Entre as iniciativas do Centro, Capaz cita o Programa de Aceleração de Deeptechs, cujo objetivo é aquecer e apoiar as DeepTechs brasileiras, startups de base científica e tecnológica, que buscam soluções inovadoras para a saúde, indústria, meio ambiente, entre outras áreas estratégicas para qualquer país.

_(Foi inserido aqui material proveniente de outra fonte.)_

-- ==== Sys2Proof/Certificates/Slice0/Obligations.lean ====
section
/-!
DEFINITION. The statements for the provers: `Obligations.<Name>`, each with the rule of spec/ it formalises. Where a
statement says "quiet", no other agent acts while the operation runs; the invariants are stated for every script.
-/

namespace Sys2Proof.Machine

/-! ## Words the statements share -/

/-- IrqMask(1) where a disable at this nesting shows one (R180). -/
def maskOn (nest : BitVec NEST_W) : List Event := if nest = 0#8 then [.irqMask true] else []

/-- IrqMask(0) where an enable at this nesting shows one (R181). -/
def maskOff (nest : BitVec NEST_W) : List Event := if nest = 1#8 then [.irqMask false] else []

/-- What a disable and its enable show together. -/
def maskPair (nest : BitVec NEST_W) : List Event := if nest = 0#8 then [.irqMask true, .irqMask false] else []

/-- The record of a job once lines 4 to 6 of SCHED have run (R136, R138). -/
def scheduledRec (now dl : Tick) (cb : CbId) (fl : FlagSet) (r : JobRec) : JobRec :=
  { r with dl := (normalise now dl fl).1, cb := cb, fl := (normalise now dl fl).2 }

/-- Q once line 8 of SCHED has run (R139, R141). -/
def scheduledQueue (now dl : Tick) (fl : FlagSet) (j : JobId) (s : State) : List JobId :=
  insertBefore s.dlOf j (normalise now dl fl).1 (s.q.filter (· != j))

/-- EXACT_CNT once line 9 of SCHED has run (R137, R140). -/
def scheduledCount (fl : FlagSet) (j : JobId) (s : State) : BitVec CNT_W :=
  let c := if s.queued j && !flApprox (s.job j).fl then s.exactCnt - 1 else s.exactCnt
  if flApprox fl then c else c + 1

/-- t is s after SCHED at the clock sample now, but for the trace (R136); XDL and XCB of j are kept. -/
def ScheduledFrom (s t : State) (now : Tick) (j : JobId) (dl : Tick) (cb : CbId) (fl : FlagSet) : Prop :=
  t.q = scheduledQueue now dl fl j s
    ∧ t.exactCnt = scheduledCount fl j s
    ∧ t.job j = scheduledRec now dl cb fl (s.job j)
    ∧ (∀ k, k ≠ j → t.job k = s.job k)

/-- The deadline an operation stores with the entry it queues, by its operands or by the job's wide deadline (R138, R153). -/
def newDeadline (i : Instr) (s : State) : Option Tick :=
  match i with
  | .sched _ dl _ fl => some (normalise s.tick dl fl).1
  | .schedx _ xdl cb => let c := xstepChoice s.xtime xdl cb; some (normalise s.tick c.1 c.2.2).1
  | .xstep j => let c := xstepChoice s.xtime (s.job j).xdl (s.job j).xcb; some (normalise s.tick c.1 c.2.2).1
  | _ => none

/-- The lateness diagnostic on job j at tick t: whether it counts as late (R172; that the stored IMMED exempts it is the
model's choice between R25 and R172, log entry 37). -/
def isLate (p : Params) (r : JobRec) (t : Tick) : Bool :=
  !flApprox r.fl && !flImmed r.fl && decide (sdiff r.dl t < -(p.lateTol : Int))

/-- What configure(dir) shows, line by line (R218); an encoder of length 0 leaves opcode and address (log entry 38). -/
def configureShown (p : Params) (r : Rcfg) (dir : Dir) : List Shown :=
  [.frame [p.opc .standby, p.stdbyCfg], .frame [p.opc .regmode, p.regmode]]
    ++ (if p.tcxoPin then [.out (.pinTcxo true)] else [])
    ++ p.auxFrames.map (fun f => .frame (f.1 :: f.2))
    ++ [.frame [p.opc .pkttype, p.kindByte r.kind], .frame (p.opc .freq :: freqBytes p r.freq),
        .frame (p.opc .modparams :: modBytes p r), .frame (p.opc .pktparams :: pktBytes p r dir),
        .frame (p.opc .wreg :: (addrBytes (p.syncAddr r.kind) ++ syncBytes p r))]
    ++ (match r.kind with
        | .lora => []
        | .fsk => [.frame (p.opc .wreg :: (addrBytes p.whiteAddr ++ bytes16 r.whiteSeed)),
                   .frame (p.opc .wreg :: (addrBytes p.crcSeedAddr ++ bytes16 r.crcSeed)),
                   .frame (p.opc .wreg :: (addrBytes p.crcPolyAddr ++ bytes16 r.crcPoly))])
    ++ [.frame [p.opc .clrirq, 0xFF#8, 0xFF#8], .frame (p.opc .irqparams :: irqRouteBytes p (irqMaskOf p dir))]

/-- TCXO after configure (R218 line c3). -/
def tcxoAfter (p : Params) (s : State) : Bool := if p.tcxoPin then true else s.tcxo

/-- t is s but for what a frame consumes and leaves: RSLEEP cleared, chip-select released, the trace and the answers
(R190, R191). -/
def FramesOnly (s t : State) : Prop :=
  t = { s with
    rsleep := false, cs := .deasserted, trace := t.trace, busyIn := t.busyIn, chipIn := t.chipIn, draws := t.draws
    busData := t.busData }

/-- The class R268 puts a command in. -/
def classOf : Instr → CmdClass
  | .runstep | .runloop => .runner
  | .cbret => .callbackReturn
  | _ => .plain

/-- The lines of each command (30_encoding.md R87), in the order of the opcode table; no other row is a command. -/
def commandLines : Instr → Option (Op Unit)
  | .gettick => some gettickOp
  | .getxtime => some getxtimeOp
  | .sched j dl cb fl => some (schedOp j dl cb fl)
  | .cancel j => some (cancelOp j)
  | .schedx j xdl cb => some (schedxOp j xdl cb)
  | .runstep => some runstepOp
  | .runloop => some runloopOp
  | .cbret => some finishOp
  | .irqdis => some irqdisOp
  | .irqen => some irqenOp
  | .rinit => some (rinitOp Config.params)
  | .rtx mode => some (rtxOp Config.params mode)
  | .rrx mode => some (rrxOp Config.params mode)
  | .rsleep => some (rsleepOp Config.params)
  | .rrand => some (rrandOp Config.params)
  | _ => none

/-- The states of R268 in which no word is taken, in registers; `hung` is the model's (log entry 12). -/
def NotTaken (s : State) : Prop :=
  s.fault = true ∨ s.hung = true ∨ s.rlState = .sleeping ∨ (s.rlState = .stopped ∧ s.rlLoop = true)

/-- The head h is off the queue and counted down (R165 steps 2e and 2f), the turn used. -/
def dequeued (s : State) (ts : List Turn) (h : JobId) (rest : List JobId) : State :=
  { s with
    turns := ts, rlState := .stopped, q := rest
    exactCnt := if flApprox (s.job h).fl then s.exactCnt else s.exactCnt - 1 }

/-- The sleep call of RUNSTEP at this queue (R165 steps 2d and 3b, R167, R168). -/
def callOf (s : State) : Event :=
  match s.q with
  | h :: _ => .sleepUntil (s.job h).dl (if s.exactCnt = 0#16 then .approx else .exact)
  | [] => .sleepForever

/-- Whether step 4 of RUNSTEP serves a pending interrupt: it brings IRQ_NEST to zero with IRQ_PEND = 1 (R169, R283 b). -/
def Serves (s : State) (h : JobId) : Prop :=
  s.irqPend = true ∧ s.irqNest = 1#8 ∧ flIrqOff (s.job h).fl = false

“Muitas vezes essas empresas precisam usar um equipamento e não têm recursos para pagar. Elas vêm aqui e a gente dá esse suporte de forma gratuita”, explica. “O País, de fato, produz muita ciência, mas pouca inovação. Iniciativas como essa são importantes para tentar melhorar isso.”
Ainda sobre o futuro, Capaz afirma que, em cinco anos, gostaria que o Brasil estivesse mais próximo de países que investem nestas ciências de ponta.
Para ele, uma das áreas de atenção no campo na nanotecnologia nos próximos anos deve ser a de energias sustentáveis.
“Você consegue fabricar hidrogênio de uma forma renovável, o hidrogênio verde. Na área de materiais renováveis, você consegue produzir materiais menos agressivos pro meio ambiente”, completa.